I think this function from my music player illustrates that signed <-> unsigned conversions can be tricky and I would like suggestions how to make this "idiomatic"...
/// Render an ascii bar graph of size `w` * `h` into `target`
fn print_bars(bars: &[f32], target: &mut [char], w: usize, h: usize) {
const C: [char; 9] = ['█', '▇', '▆', '▅', '▄', '▃', '▂', '▁', ' '];
for x in 0..bars.len() {
let n = (bars[x] * (h as f32 / 5.0)) as i32;
for y in 0..h {
let d = ((h - y) * 8) as i32 - n;
target[x + y * w] = C[d.clamp(0, 8) as usize];
}
}
}
I'd argue that if each of the as casts is actually necessary in order to get the correct output, then this is the idiomatic solution even if it looks noisy.
You could replace the as casts with .into() but that wouldn't really change the overall level of noise.
I don't see any practical uses of into() in this code though, and I was wondering about that.
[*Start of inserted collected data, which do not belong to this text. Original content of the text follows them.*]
-- ==== Sys2Proof/Laws/State.lean ====
section
/-! SUPPORT. What each update of the state leaves in each field, one lemma per field and update, and the same
for the two reads `readReg` and `readMem`. No later proof unfolds a record update. -/

namespace Sys2Proof.Machine

/-! ### `writeReg` -/

@[simp] theorem writeReg_regs (i : RegIdx) (v : Byte) (s : State) : (writeReg i v s).regs = s.regs.set i.val v := rfl
@[simp] theorem writeReg_pc (i : RegIdx) (v : Byte) (s : State) : (writeReg i v s).pc = s.pc := rfl
@[simp] theorem writeReg_flags (i : RegIdx) (v : Byte) (s : State) : (writeReg i v s).flags = s.flags := rfl
@[simp] theorem writeReg_run (i : RegIdx) (v : Byte) (s : State) : (writeReg i v s).run = s.run := rfl
@[simp] theorem writeReg_cause (i : RegIdx) (v : Byte) (s : State) : (writeReg i v s).cause = s.cause := rfl
@[simp] theorem writeReg_ir (i : RegIdx) (v : Byte) (s : State) : (writeReg i v s).ir = s.ir := rfl
@[simp] theorem writeReg_opA (i : RegIdx) (v : Byte) (s : State) : (writeReg i v s).opA = s.opA := rfl
@[simp] theorem writeReg_opB (i : RegIdx) (v : Byte) (s : State) : (writeReg i v s).opB = s.opB := rfl
@[simp] theorem writeReg_mem (i : RegIdx) (v : Byte) (s : State) : (writeReg i v s).mem = s.mem := rfl
@[simp] theorem writeReg_out (i : RegIdx) (v : Byte) (s : State) : (writeReg i v s).out = s.out := rfl
@[simp] theorem readMem_writeReg (i : RegIdx) (v : Byte) (s : State) (b : Addr) : readMem (writeReg i v s) b = readMem s b := rfl

/-! ### `writeMem` -/

@[simp] theorem writeMem_regs (a : Addr) (v : Byte) (s : State) : (writeMem a v s).regs = s.regs := rfl
@[simp] theorem writeMem_pc (a : Addr) (v : Byte) (s : State) : (writeMem a v s).pc = s.pc := rfl
@[simp] theorem writeMem_flags (a : Addr) (v : Byte) (s : State) : (writeMem a v s).flags = s.flags := rfl
@[simp] theorem writeMem_run (a : Addr) (v : Byte) (s : State) : (writeMem a v s).run = s.run := rfl
@[simp] theorem writeMem_cause (a : Addr) (v : Byte) (s : State) : (writeMem a v s).cause = s.cause := rfl
@[simp] theorem writeMem_ir (a : Addr) (v : Byte) (s : State) : (writeMem a v s).ir = s.ir := rfl
@[simp] theorem writeMem_opA (a : Addr) (v : Byte) (s : State) : (writeMem a v s).opA = s.opA := rfl
@[simp] theorem writeMem_opB (a : Addr) (v : Byte) (s : State) : (writeMem a v s).opB = s.opB := rfl
@[simp] theorem writeMem_mem (a : Addr) (v : Byte) (s : State) : (writeMem a v s).mem = Memory.write s.mem a.toNat v := rfl
@[simp] theorem writeMem_out (a : Addr) (v : Byte) (s : State) : (writeMem a v s).out = s.out := rfl
@[simp] theorem readReg_writeMem (a : Addr) (v : Byte) (s : State) (r : RegIdx) : readReg (writeMem a v s) r = readReg s r := rfl

/-! ### `setPc` -/

@[simp] theorem setPc_regs (t : Addr) (s : State) : (setPc t s).regs = s.regs := rfl
@[simp] theorem setPc_pc (t : Addr) (s : State) : (setPc t s).pc = t := rfl
@[simp] theorem setPc_flags (t : Addr) (s : State) : (setPc t s).flags = s.flags := rfl
@[simp] theorem setPc_run (t : Addr) (s : State) : (setPc t s).run = s.run := rfl
@[simp] theorem setPc_cause (t : Addr) (s : State) : (setPc t s).cause = s.cause := rfl
@[simp] theorem setPc_ir (t : Addr) (s : State) : (setPc t s).ir = s.ir := rfl
@[simp] theorem setPc_opA (t : Addr) (s : State) : (setPc t s).opA = s.opA := rfl
@[simp] theorem setPc_opB (t : Addr) (s : State) : (setPc t s).opB = s.opB := rfl
@[simp] theorem setPc_mem (t : Addr) (s : State) : (setPc t s).mem = s.mem := rfl
@[simp] theorem setPc_out (t : Addr) (s : State) : (setPc t s).out = s.out := rfl
@[simp] theorem readReg_setPc (t : Addr) (s : State) (r : RegIdx) : readReg (setPc t s) r = readReg s r := rfl
@[simp] theorem readMem_setPc (t : Addr) (s : State) (b : Addr) : readMem (setPc t s) b = readMem s b := rfl

/-! ### `advance` -/

@[simp] theorem advance_regs (n : Byte) (s : State) : (advance n s).regs = s.regs := rfl
@[simp] theorem advance_pc (n : Byte) (s : State) : (advance n s).pc = s.pc + n := rfl
@[simp] theorem advance_flags (n : Byte) (s : State) : (advance n s).flags = s.flags := rfl
@[simp] theorem advance_run (n : Byte) (s : State) : (advance n s).run = s.run := rfl
@[simp] theorem advance_cause (n : Byte) (s : State) : (advance n s).cause = s.cause := rfl
@[simp] theorem advance_ir (n : Byte) (s : State) : (advance n s).ir = s.ir := rfl
@[simp] theorem advance_opA (n : Byte) (s : State) : (advance n s).opA = s.opA := rfl
@[simp] theorem advance_opB (n : Byte) (s : State) : (advance n s).opB = s.opB := rfl
@[simp] theorem advance_mem (n : Byte) (s : State) : (advance n s).mem = s.mem := rfl
@[simp] theorem advance_out (n : Byte) (s : State) : (advance n s).out = s.out := rfl
@[simp] theorem readReg_advance (n : Byte) (s : State) (r : RegIdx) : readReg (advance n s) r = readReg s r := rfl
@[simp] theorem readMem_advance (n : Byte) (s : State) (b : Addr) : readMem (advance n s) b = readMem s b := rfl

/-! ### `setFlags` -/

@[simp] theorem setFlags_regs (f : Flags) (s : State) : (setFlags f s).regs = s.regs := rfl
@[simp] theorem setFlags_pc (f : Flags) (s : State) : (setFlags f s).pc = s.pc := rfl
@[simp] theorem setFlags_flags (f : Flags) (s : State) : (setFlags f s).flags = f := rfl
@[simp] theorem setFlags_run (f : Flags) (s : State) : (setFlags f s).run = s.run := rfl
@[simp] theorem setFlags_cause (f : Flags) (s : State) : (setFlags f s).cause = s.cause := rfl
@[simp] theorem setFlags_ir (f : Flags) (s : State) : (setFlags f s).ir = s.ir := rfl
@[simp] theorem setFlags_opA (f : Flags) (s : State) : (setFlags f s).opA = s.opA := rfl
@[simp] theorem setFlags_opB (f : Flags) (s : State) : (setFlags f s).opB = s.opB := rfl
@[simp] theorem setFlags_mem (f : Flags) (s : State) : (setFlags f s).mem = s.mem := rfl
@[simp] theorem setFlags_out (f : Flags) (s : State) : (setFlags f s).out = s.out := rfl
@[simp] theorem readReg_setFlags (f : Flags) (s : State) (r : RegIdx) : readReg (setFlags f s) r = readReg s r := rfl
@[simp] theorem readMem_setFlags (f : Flags) (s : State) (b : Addr) : readMem (setFlags f s) b = readMem s b := rfl

/-! ### `halt` -/

@[simp] theorem halt_regs (s : State) : (halt s).regs = s.regs := rfl
@[simp] theorem halt_pc (s : State) : (halt s).pc = s.pc := rfl
@[simp] theorem halt_flags (s : State) : (halt s).flags = s.flags := rfl
@[simp] theorem halt_run (s : State) : (halt s).run = .halted := rfl
@[simp] theorem halt_cause (s : State) : (halt s).cause = s.cause := rfl
@[simp] theorem halt_ir (s : State) : (halt s).ir = s.ir := rfl
@[simp] theorem halt_opA (s : State) : (halt s).opA = s.opA := rfl
@[simp] theorem halt_opB (s : State) : (halt s).opB = s.opB := rfl
@[simp] theorem halt_mem (s : State) : (halt s).mem = s.mem := rfl
@[simp] theorem halt_out (s : State) : (halt s).out = s.out := rfl
@[simp] theorem readReg_halt (s : State) (r : RegIdx) : readReg (halt s) r = readReg s r := rfl
@[simp] theorem readMem_halt (s : State) (b : Addr) : readMem (halt s) b = readMem s b := rfl

/-! ### `emit` -/

@[simp] theorem emit_regs (k : OutKind) (v : Byte) (s : State) : (emit k v s).regs = s.regs := rfl
@[simp] theorem emit_pc (k : OutKind) (v : Byte) (s : State) : (emit k v s).pc = s.pc := rfl
@[simp] theorem emit_flags (k : OutKind) (v : Byte) (s : State) : (emit k v s).flags = s.flags := rfl
@[simp] theorem emit_run (k : OutKind) (v : Byte) (s : State) : (emit k v s).run = s.run := rfl
@[simp] theorem emit_cause (k : OutKind) (v : Byte) (s : State) : (emit k v s).cause = s.cause := rfl
@[simp] theorem emit_ir (k : OutKind) (v : Byte) (s : State) : (emit k v s).ir = s.ir := rfl
@[simp] theorem emit_opA (k : OutKind) (v : Byte) (s : State) : (emit k v s).opA = s.opA := rfl
@[simp] theorem emit_opB (k : OutKind) (v : Byte) (s : State) : (emit k v s).opB = s.opB := rfl
@[simp] theorem emit_mem (k : OutKind) (v : Byte) (s : State) : (emit k v s).mem = s.mem := rfl
@[simp] theorem emit_out (k : OutKind) (v : Byte) (s : State) : (emit k v s).out = s.out ++ [⟨k, v⟩] := rfl
@[simp] theorem readReg_emit (k : OutKind) (v : Byte) (s : State) (r : RegIdx) : readReg (emit k v s) r = readReg s r := rfl
@[simp] theorem readMem_emit (k : OutKind) (v : Byte) (s : State) (b : Addr) : readMem (emit k v s) b = readMem s b := rfl

/-! ### `raiseFault` -/

@[simp] theorem raiseFault_regs (f : FaultKind) (s : State) : (raiseFault f s).regs = s.regs := rfl
@[simp] theorem raiseFault_pc (f : FaultKind) (s : State) : (raiseFault f s).pc = s.pc := rfl
@[simp] theorem raiseFault_flags (f : FaultKind) (s : State) : (raiseFault f s).flags = s.flags := rfl
@[simp] theorem raiseFault_run (f : FaultKind) (s : State) : (raiseFault f s).run = .faulted := rfl
@[simp] theorem raiseFault_cause (f : FaultKind) (s : State) : (raiseFault f s).cause = some f := rfl
@[simp] theorem raiseFault_ir (f : FaultKind) (s : State) : (raiseFault f s).ir = s.ir := rfl
@[simp] theorem raiseFault_opA (f : FaultKind) (s : State) : (raiseFault f s).opA = s.opA := rfl
@[simp] theorem raiseFault_opB (f : FaultKind) (s : State) : (raiseFault f s).opB = s.opB := rfl
@[simp] theorem raiseFault_mem (f : FaultKind) (s : State) : (raiseFault f s).mem = s.mem := rfl
@[simp] theorem raiseFault_out (f : FaultKind) (s : State) : (raiseFault f s).out = s.out := rfl
@[simp] theorem readReg_raiseFault (f : FaultKind) (s : State) (r : RegIdx) : readReg (raiseFault f s) r = readReg s r := rfl
@[simp] theorem readMem_raiseFault (f : FaultKind) (s : State) (b : Addr) : readMem (raiseFault f s) b = readMem s b := rfl

/-! ### `fetch` -/

@[simp] theorem fetch_regs (s : State) : (fetch s).regs = s.regs := rfl
@[simp] theorem fetch_pc (s : State) : (fetch s).pc = s.pc := rfl
@[simp] theorem fetch_flags (s : State) : (fetch s).flags = s.flags := rfl
@[simp] theorem fetch_run (s : State) : (fetch s).run = s.run := rfl
@[simp] theorem fetch_cause (s : State) : (fetch s).cause = s.cause := rfl
@[simp] theorem fetch_ir (s : State) : (fetch s).ir = readMem s s.pc := rfl
@[simp] theorem fetch_opA (s : State) : (fetch s).opA = readMem s (s.pc + 1#8) := rfl
@[simp] theorem fetch_opB (s : State) : (fetch s).opB = readMem s (s.pc + 2#8) := rfl
@[simp] theorem fetch_mem (s : State) : (fetch s).mem = s.mem := rfl
@[simp] theorem fetch_out (s : State) : (fetch s).out = s.out := rfl
@[simp] theorem readReg_fetch (s : State) (r : RegIdx) : readReg (fetch s) r = readReg s r := rfl
@[simp] theorem readMem_fetch (s : State) (b : Addr) : readMem (fetch s) b = readMem s b := rfl

/-! ### `placeAtPc` -/

@[simp] theorem placeAtPc_regs (ir A B : Byte) (s : State) : (placeAtPc ir A B s).regs = s.regs := rfl
@[simp] theorem placeAtPc_pc (ir A B : Byte) (s : State) : (placeAtPc ir A B s).pc = s.pc := rfl
@[simp] theorem placeAtPc_flags (ir A B : Byte) (s : State) : (placeAtPc ir A B s).flags = s.flags := rfl
@[simp] theorem placeAtPc_run (ir A B : Byte) (s : State) : (placeAtPc ir A B s).run = .running := rfl
@[simp] theorem placeAtPc_cause (ir A B : Byte) (s : State) : (placeAtPc ir A B s).cause = s.cause := rfl
@[simp] theorem placeAtPc_ir (ir A B : Byte) (s : State) : (placeAtPc ir A B s).ir = s.ir := rfl
@[simp] theorem placeAtPc_opA (ir A B : Byte) (s : State) : (placeAtPc ir A B s).opA = s.opA := rfl
@[simp] theorem placeAtPc_opB (ir A B : Byte) (s : State) : (placeAtPc ir A B s).opB = s.opB := rfl
@[simp] theorem placeAtPc_mem (ir A B : Byte) (s : State) : (placeAtPc ir A B s).mem = Memory.write (Memory.write (Memory.write s.mem s.pc.toNat ir) (s.pc + 1#8).toNat A) (s.pc + 2#8).toNat B := rfl
@[simp] theorem placeAtPc_out (ir A B : Byte) (s : State) : (placeAtPc ir A B s).out = s.out := rfl
@[simp] theorem readReg_placeAtPc (ir A B : Byte) (s : State) (r : RegIdx) : readReg (placeAtPc ir A B s) r = readReg s r := rfl

/-! ### `applyReset` -/

@[simp] theorem applyReset_regs (s : State) : (applyReset s).regs = State.reset.regs := rfl
@[simp] theorem applyReset_pc (s : State) : (applyReset s).pc = State.reset.pc := rfl
@[simp] theorem applyReset_flags (s : State) : (applyReset s).flags = State.reset.flags := rfl
@[simp] theorem applyReset_run (s : State) : (applyReset s).run = State.reset.run := rfl
@[simp] theorem applyReset_cause (s : State) : (applyReset s).cause = State.reset.cause := rfl
@[simp] theorem applyReset_ir (s : State) : (applyReset s).ir = State.reset.ir := rfl
@[simp] theorem applyReset_opA (s : State) : (applyReset s).opA = State.reset.opA := rfl
@[simp] theorem applyReset_opB (s : State) : (applyReset s).opB = State.reset.opB := rfl
@[simp] theorem applyReset_mem (s : State) : (applyReset s).mem = s.mem := rfl
@[simp] theorem applyReset_out (s : State) : (applyReset s).out = s.out := rfl
@[simp] theorem readMem_applyReset (s : State) (b : Addr) : readMem (applyReset s) b = readMem s b := rfl

/-! ### Reading back what was written -/

@[simp] theorem readReg_writeReg_same (i : RegIdx) (v : Byte) (s : State) :
    readReg (writeReg i v s) i = v := by
  simp [readReg]

theorem readReg_writeReg_of_ne {i r : RegIdx} (h : r ≠ i) (v : Byte) (s : State) :
    readReg (writeReg i v s) r = readReg s r := by
  have : i.val ≠ r.val := fun e => h (Fin.ext e.symm)
  simp [readReg, Vector.getElem_set_ne, this]

theorem readReg_writeReg (i r : RegIdx) (v : Byte) (s : State) :
    readReg (writeReg i v s) r = if r = i then v else readReg s r := by
  by_cases h : r = i
  · simp [h]
  · simp [h, readReg_writeReg_of_ne h]

/-- Two states whose registers all read alike have the same register file. -/
theorem regs_ext {s t : State} (h : ∀ r, readReg t r = readReg s r) : t.regs = s.regs := by
  ext i hi
  exact congrArg (fun v : Byte => v[_]) (h ⟨i, hi⟩)

end Sys2Proof.Machine
end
My thinking here is that the "dangerous" conversions is signed -> unsigned as it can truncate values so you want to do that as late (and as seldom) as possible,
It doesn't seem to be necessary to use signed numbers here at all. It is really unclear what exactly your code is supposed to be doing, but by guessing the input data based on the magic numbers, you can do this and remove all but one cast:
fn print_bars(bars: &[f32], target: &mut [char], w: usize, h: usize) {
let chars = ['█', '▇', '▆', '▅', '▄', '▃', '▂', '▁', ' '];
for (x, &bar_x) in bars.iter().enumerate() {
let n = (bar_x * (h as f32 / 5.0)) as usize;
for y in 0..h {
let d = (h - y) * 8 - n;
target[x + y * w] = chars[d.clamp(0, 8)];
}
}
}
It is usefully negative, then I clamp it to get the correct character.
Yes, I could replace it with a saturating_sub() (I suppose), didn't know about that method. I am not sure it is an improvement though.